Peanut (Arachis hypogaea L) is one of the widely cultivated and leading oilseed crops of the world and its yields are greatly affected by various biotic and abiotic stresses. Arachis diogoi, a wild relative of peanut, is an important source of genes for resistance against various stresses that affect peanut. In our previous study a thaumatin-like protein gene was found to be upregulated in a differential expression reverse transcription PCR (DDRT-PCR) study using the conidial spray of the late leaf spot pathogen, Phaeoisariopsis personata. In the present study, the corresponding full length cDNA was cloned using RACE-PCR and has been designated as AdTLP. It carried an open reading frame of 726 bp potentially capable of encoding a polypeptide of 241 amino acids with 16 conserved cysteine residues. The semi-quantitative RT-PCR analysis showed that the transcript level of AdTLP increased upon treatment with the late leaf spot pathogen of peanut, P. personata and various hormone treatments indicating its involvement in both, biotic and abiotic stresses. The antifungal activity of the purified recombinant protein was checked against different fungal pathogens, which showed enhanced anti-fungal activity compared to many other reported TLP proteins.
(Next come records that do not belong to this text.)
-- ==== Sys2Proof/Laws/KeptSystem.lean ====
section
/-! SUPPORT. Laws/KeptSystem.lean: every operation of Machine/System.lean keeps what Laws/Kept.lean names. -/

namespace Sys2Proof.Machine

set_option linter.unusedTactic false
set_option linter.unreachableTactic false

theorem issueSub_kept {r0 : State} (c : CoreId) (major : Nat) (sub : Nat) (f : BitVec 22) (kind : IKind) (body : Op U64) (s : State) (kbody : KeptOp body) (h : Kept r0 s) : KeptOut r0 (issueSub c major sub f kind body s) := by
  unfold issueSub
  repeat' first
    | intro _
    | with_reducible assumption
    | dsimp only
    | with_reducible apply KeptOut.ite
    | with_reducible apply KeptOut.next
    | with_reducible apply KeptOut.fault
    | with_reducible apply Kept.ite
    | with_reducible apply Kept.dite
    | with_reducible apply KeptOp.pure
    | with_reducible apply KeptOp.throw
    | with_reducible apply KeptOp.get
    | with_reducible apply kbody
    | with_reducible apply issue_kept
    | with_reducible apply KeptOp.bind
    | with_reducible apply KeptOp.map
    | with_reducible apply KeptOp.modify
    | with_reducible apply KeptOp.modifyGet
    | with_reducible apply Kept.resOk
    | with_reducible apply Kept.resError
    | with_reducible apply Kept.refl
    | simp only [↓Kept.upd_eq]
    | with_reducible apply Kept.fold
    | with_reducible apply Kept.foldFst
    | refine KeptOp.ok (m := _) ?_ (by assumption) ?_
    | refine KeptOp.error (m := _) ?_ (by assumption) ?_
    | split
    | refine KeptOp.mk (fun s => ?_)

theorem readGate_kept (c : CoreId) (pa : Nat) : KeptOp ((readGate c pa) : Op (U64 × U64)) := by
  unfold readGate
  refine KeptOp.ofRun (fun r0 s h => ?_)
  repeat' first
    | intro _
    | with_reducible assumption
    | dsimp only
    | with_reducible apply KeptRun.ite
    | with_reducible apply KeptRun.getBind
    | with_reducible apply KeptRun.bind
    | with_reducible apply KeptRun.set
    | with_reducible apply KeptRun.modify
    | with_reducible apply KeptOp.ite
    | with_reducible apply Kept.ite
    | with_reducible apply Kept.dite
    | with_reducible apply KeptOp.pure
    | with_reducible apply KeptOp.throw
    | with_reducible apply KeptOp.get
    | with_reducible apply trapIf_kept
    | with_reducible apply machineCheck_kept
    | with_reducible apply l2Touch_kept
    | with_reducible apply KeptOp.bind
    | with_reducible apply KeptOp.map
    | with_reducible apply KeptOp.modify
    | with_reducible apply KeptOp.modifyGet
    | with_reducible apply Kept.resOk
    | with_reducible apply Kept.resError
    | with_reducible apply Kept.refl
    | simp only [↓Kept.upd_eq]
    | with_reducible apply Kept.fold
    | with_reducible apply Kept.foldFst
    | refine KeptOp.ok (m := _) ?_ (by assumption) ?_
    | refine KeptOp.error (m := _) ?_ (by assumption) ?_
    | split
    | refine KeptOp.bind ?_ (fun _ => ?_)
    | with_reducible apply KeptRun.op

theorem setRing_kept (c : CoreId) (r : Nat) : KeptOp ((setRing c r) : Op Unit) := by
  unfold setRing
  repeat' first
    | intro _
    | with_reducible assumption
    | dsimp only
    | with_reducible apply KeptOp.ite
    | with_reducible apply Kept.ite
    | with_reducible apply Kept.dite
    | with_reducible apply KeptOp.pure
    | with_reducible apply KeptOp.throw
    | with_reducible apply KeptOp.get
    | with_reducible apply modC_kept
    | with_reducible apply KeptOp.bind
    | with_reducible apply KeptOp.map
    | with_reducible apply KeptOp.modify
    | with_reducible apply KeptOp.modifyGet
    | with_reducible apply Kept.resOk
    | with_reducible apply Kept.resError
    | with_reducible apply Kept.refl
    | simp only [↓Kept.upd_eq]
    | with_reducible apply Kept.fold
    | with_reducible apply Kept.foldFst
    | refine KeptOp.ok (m := _) ?_ (by assumption) ?_
    | refine KeptOp.error (m := _) ?_ (by assumption) ?_
    | split
    | refine KeptOp.bind ?_ (fun _ => ?_)
    | refine KeptOp.mk (fun s => ?_)

theorem callGate_kept (c : CoreId) (g : Nat) : KeptOp ((callGate c g) : Op U64) := by
  unfold callGate
  repeat' first
    | intro _
    | with_reducible assumption
    | dsimp only
    | with_reducible apply KeptOp.ite
    | with_reducible apply Kept.ite
    | with_reducible apply Kept.dite
    | with_reducible apply KeptOp.pure
    | with_reducible apply KeptOp.throw
    | with_reducible apply KeptOp.get
    | with_reducible apply setRing_kept
    | with_reducible apply readGate_kept
    | with_reducible apply scalarStore_kept
    | with_reducible apply modC_kept
    | with_reducible apply coreOf_kept
    | with_reducible apply trapIf_kept
    | with_reducible apply KeptOp.bind
    | with_reducible apply KeptOp.map
    | with_reducible apply KeptOp.modify
    | with_reducible apply KeptOp.modifyGet
    | with_reducible apply Kept.resOk
    | with_reducible apply Kept.resError
    | with_reducible apply Kept.refl
    | simp only [↓Kept.upd_eq]
    | with_reducible apply Kept.fold
    | with_reducible apply Kept.foldFst
    | refine KeptOp.ok (m := _) ?_ (by assumption) ?_
    | refine KeptOp.error (m := _) ?_ (by assumption) ?_
    | split
    | refine KeptOp.bind ?_ (fun _ => ?_)
    | refine KeptOp.mk (fun s => ?_)

theorem execCallg_kept {r0 : State} (c : CoreId) (f : BitVec 22) (s : State) (h : Kept r0 s) : KeptOut r0 (execCallg c f s) := by
  unfold execCallg
  repeat' first
    | intro _
    | with_reducible assumption
    | dsimp only
    | with_reducible apply KeptOut.ite
    | with_reducible apply KeptOut.next
    | with_reducible apply KeptOut.fault
    | with_reducible apply Kept.ite
    | with_reducible apply Kept.dite
    | with_reducible apply KeptOp.pure
    | with_reducible apply KeptOp.throw
    | with_reducible apply KeptOp.get
    | with_reducible apply callGate_kept
    | with_reducible apply issueSub_kept
    | with_reducible apply rdD_kept
    | with_reducible apply illegalIf_kept
    | with_reducible apply KeptOp.bind
    | with_reducible apply KeptOp.map
    | with_reducible apply KeptOp.modify
    | with_reducible apply KeptOp.modifyGet
    | with_reducible apply Kept.resOk
    | with_reducible apply Kept.resError
    | with_reducible apply Kept.refl
    | simp only [↓Kept.upd_eq]
    | with_reducible apply Kept.fold
    | with_reducible apply Kept.foldFst
    | refine KeptOp.ok (m := _) ?_ (by assumption) ?_
    | refine KeptOp.error (m := _) ?_ (by assumption) ?_
    | split
    | refine KeptOp.mk (fun s => ?_)

theorem tryLoad_kept (c : CoreId) (va : U64) (n : Nat) : KeptOp ((tryLoad c va n) : Op (Except Stop Nat)) := by
  unfold tryLoad
  repeat' first
    | intro _
    | with_reducible assumption
    | dsimp only
    | with_reducible apply KeptOp.ite
    | with_reducible apply Kept.ite
    | with_reducible apply Kept.dite
    | with_reducible apply KeptOp.pure
    | with_reducible apply KeptOp.throw
    | with_reducible apply KeptOp.get
    | with_reducible apply scalarLoad_kept
    | with_reducible apply KeptOp.bind
    | with_reducible apply KeptOp.map
    | with_reducible apply KeptOp.modify
    | with_reducible apply KeptOp.modifyGet
    | with_reducible apply Kept.resOk
    | with_reducible apply Kept.resError
    | with_reducible apply Kept.refl
    | simp only [↓Kept.upd_eq]
    | with_reducible apply Kept.fold
    | with_reducible apply Kept.foldFst
    | refine KeptOp.ok (m := _) ?_ (by assumption) ?_
    | refine KeptOp.error (m := _) ?_ (by assumption) ?_
    | split
    | refine KeptOp.bind ?_ (fun _ => ?_)
    | refine KeptOp.mk (fun s => ?_)

theorem loaded_kept (r : Except Stop Nat) : KeptOp ((loaded r) : Op Nat) := by
  unfold loaded
  repeat' first
    | intro _
    | with_reducible assumption
    | dsimp only
    | with_reducible apply KeptOp.ite
    | with_reducible apply Kept.ite
    | with_reducible apply Kept.dite
    | with_reducible apply KeptOp.pure
    | with_reducible apply KeptOp.throw
    | with_reducible apply KeptOp.get
    | with_reducible apply KeptOp.bind
    | with_reducible apply KeptOp.map
    | with_reducible apply KeptOp.modify
    | with_reducible apply KeptOp.modifyGet
    | with_reducible apply Kept.resOk
    | with_reducible apply Kept.resError
    | with_reducible apply Kept.refl
    | simp only [↓Kept.upd_eq]
    | with_reducible apply Kept.fold
    | with_reducible apply Kept.foldFst
    | refine KeptOp.ok (m := _) ?_ (by assumption) ?_
    | refine KeptOp.error (m := _) ?_ (by assumption) ?_
    | split
    | refine KeptOp.bind ?_ (fun _ => ?_)
    | refine KeptOp.mk (fun s => ?_)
The recombinant AdTLP-GFP fusion protein was found to be predominantly localized to extracellular spaces. Transgenic tobacco plants ectopically expressing AdTLP showed enhanced resistance to fungal pathogen, Rhizoctonia solani. The seedling assays showed enhanced tolerance of AdTLP transgenic plants against salt and oxidative stress. The transcript analysis of various defense related genes highlighted constitutively higher level expression of PR1a, PI-I and PI-II genes in transgenic plants. These results suggest that the AdTLP is a good candidate gene for enhancing stress resistance in crop plants.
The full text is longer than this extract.